Notably, Blessing did also claim in the interview with the Frankfurter Allgemeine Zeitung newspaper that there would be no “forced dismissals,” but rather that positions would only be cut as older employees retire.

That last bit reveals something important about the earlier points. It’s probably unthinkable politically at this point to publicly state that Germany’s auto industry may well be forced to downsize over the coming years.

The simple fact, though, is that electric vehicles are much simpler than internal combustion engine (ICE) vehicles. Most of the proprietary elements of next-gen electric vehicles will be software based, with battery technologies and drivetrain technologies making up the remainder.

Where does all of the technical know-how accumulated by German auto manufacturers over the last 100 years fit into this? Probably not at all. That’s the issue.

I suppose that you could argue that the German firms haven’t been on the top of their game for quite some time (reliability problems, drops in market share, etc.) and that they have largely been trading on name value, status association, and brand loyalty.
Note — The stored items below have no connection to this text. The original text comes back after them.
-- ==== Sys2Proof/Laws/Step.lean ====
section
/-! SUPPORT. What a step can do, once: each move of the host, and a command accepted by a unit that is
not halted. -/

namespace Sys2Proof.Machine

/-- The outcome of a mapped result, seen from its next state. -/
theorem mapNext_eq_next {f : State → State} {o : Result} {u : State} (h : mapNext f o = .next u) :
    ∃ t, o = .next t ∧ u = f t := by
  cases o with
  | next t =>
    cases h
    exact ⟨t, rfl, rfl⟩
  | fault e => cases h
  | refused r => cases h

/-- Reset reached twice is reset. -/
@[simp] theorem resetUnit_resetUnit (s : State) : s.resetUnit.resetUnit = s.resetUnit := rfl

/-- With `RESET` low nothing is held. -/
theorem holdInReset_low {s : State} (h : s.resetPin = false) : s.holdInReset = s := by
  simp [State.holdInReset, h]

/-- With `RESET` high every register has its reset value. -/
theorem holdInReset_high {s : State} (h : s.resetPin = true) : s.holdInReset = s.resetUnit := by
  simp [State.holdInReset, h]

/-- A halted unit completes a command with no effect (60_exceptions.md R223), whatever commands mean. -/
theorem runCommandWith_halted (ex : Instr → State → Result) (p : Ports) {s : State}
    (h : s.fault = true) : runCommandWith ex p s = .next s := by
  simp [runCommandWith, h]

/-- A word that decodes runs its meaning on the sampled ports. -/
theorem runCommandWith_legal (ex : Instr → State → Result) (p : Ports) {s : State} {i : Instr}
    (h : s.fault = false) (hd : decode p.cmd = .ok i) :
    runCommandWith ex p s = mapNext State.release (ex i (s.accept p)) := by
  simp [runCommandWith, h, hd]

/-- A word that does not decode raises `IllegalCommand` (30_encoding.md R80). -/
theorem runCommandWith_illegal (ex : Instr → State → Result) (p : Ports) {s : State} {e : IllegalWord}
    (h : s.fault = false) (hd : decode p.cmd = .error e) :
    runCommandWith ex p s = .next ((s.accept p).raise .illegalCommand).release := by
  simp [runCommandWith, h, hd, trap, mapNext]

/-- The step of any move: the move accepted by the unit, held in reset if `RESET` is high. -/
theorem stepWith_move (ex : Instr → State → Result) {s : State} {m : HostMove} {rest : List HostMove}
    (h : s.inbox = m :: rest) : stepWith ex s = acceptMoveWith ex m (s.setInbox rest).holdInReset := by
  simp [stepWith, h]

/-- The step with no move pending. -/
theorem stepWith_wait (ex : Instr → State → Result) {s : State} (h : s.inbox = []) :
    stepWith ex s = .next s.holdInReset := by
  simp [stepWith, h]

/-- A halted unit completes a command with no effect. -/
theorem runCommand_halted (p : Ports) {s : State} (h : s.fault = true) : runCommand p s = .next s :=
  runCommandWith_halted exec p h

/-- A word that decodes runs its instruction on the sampled ports. -/
theorem runCommand_legal (p : Ports) {s : State} {i : Instr} (h : s.fault = false)
    (hd : decode p.cmd = .ok i) : runCommand p s = mapNext State.release (exec i (s.accept p)) :=
  runCommandWith_legal exec p h hd

/-- A word that does not decode raises `IllegalCommand`. -/
theorem runCommand_illegal (p : Ports) {s : State} {e : IllegalWord} (h : s.fault = false)
    (hd : decode p.cmd = .error e) :
    runCommand p s = .next ((s.accept p).raise .illegalCommand).release :=
  runCommandWith_illegal exec p h hd

/-- The step of any move. -/
theorem step_move {s : State} {m : HostMove} {rest : List HostMove} (h : s.inbox = m :: rest) :
    step s = acceptMove m (s.setInbox rest).holdInReset :=
  stepWith_move exec h

/-- The step with no move pending. -/
theorem step_wait {s : State} (h : s.inbox = []) : step s = .next s.holdInReset := stepWith_wait exec h

/-- The step of a command move with `RESET` low. -/
theorem step_issue {s : State} {p : Ports} {rest : List HostMove} (h : s.inbox = .issue p :: rest)
    (hr : s.resetPin = false) : step s = runCommand p (s.setInbox rest) := by
  simp [step_move h, acceptMove, acceptMoveWith, runCommand, State.holdInReset, hr]

/-- This unit's meanings are those under `Config.unit`. -/
theorem exec_eq_execUnder (i : Instr) (s : State) : exec i s = execUnder Config.unit i s := by
  cases i <;> rfl

/-- The machine's step is the step relation under `Config.unit` (00_scope.md R3). -/
theorem step_eq_stepUnder (s : State) : step s = stepUnder Config.unit s := by
  have h : exec = execUnder Config.unit := funext fun i => funext fun s => exec_eq_execUnder i s
  rw [step, stepUnit, stepUnder, h]

end Sys2Proof.Machine
end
That being the case, how long can they maintain their current position? Judging by the rate at which Tesla has swallowed market share since the launch of the Model S, I’m guessing they can probably only do so until an obviously superior competitor appears on the market, which will probably be occurring in the 2017–2018 timeframe as the Tesla Model 3 hits the market.

To be clear about that last point, it may well be the case that German auto manufacturer sales remain solid in Germany itself, but if sales in the rest of Europe, the US, and China dip significantly, then the companies in question are going to be in a very bad situation. Models like the BMW 3-Series are cash cows, with high profit margins. The companies can’t stand to lose significant market share to the Tesla Model 3 in markets as big as the US — not without facing existential crises anyways.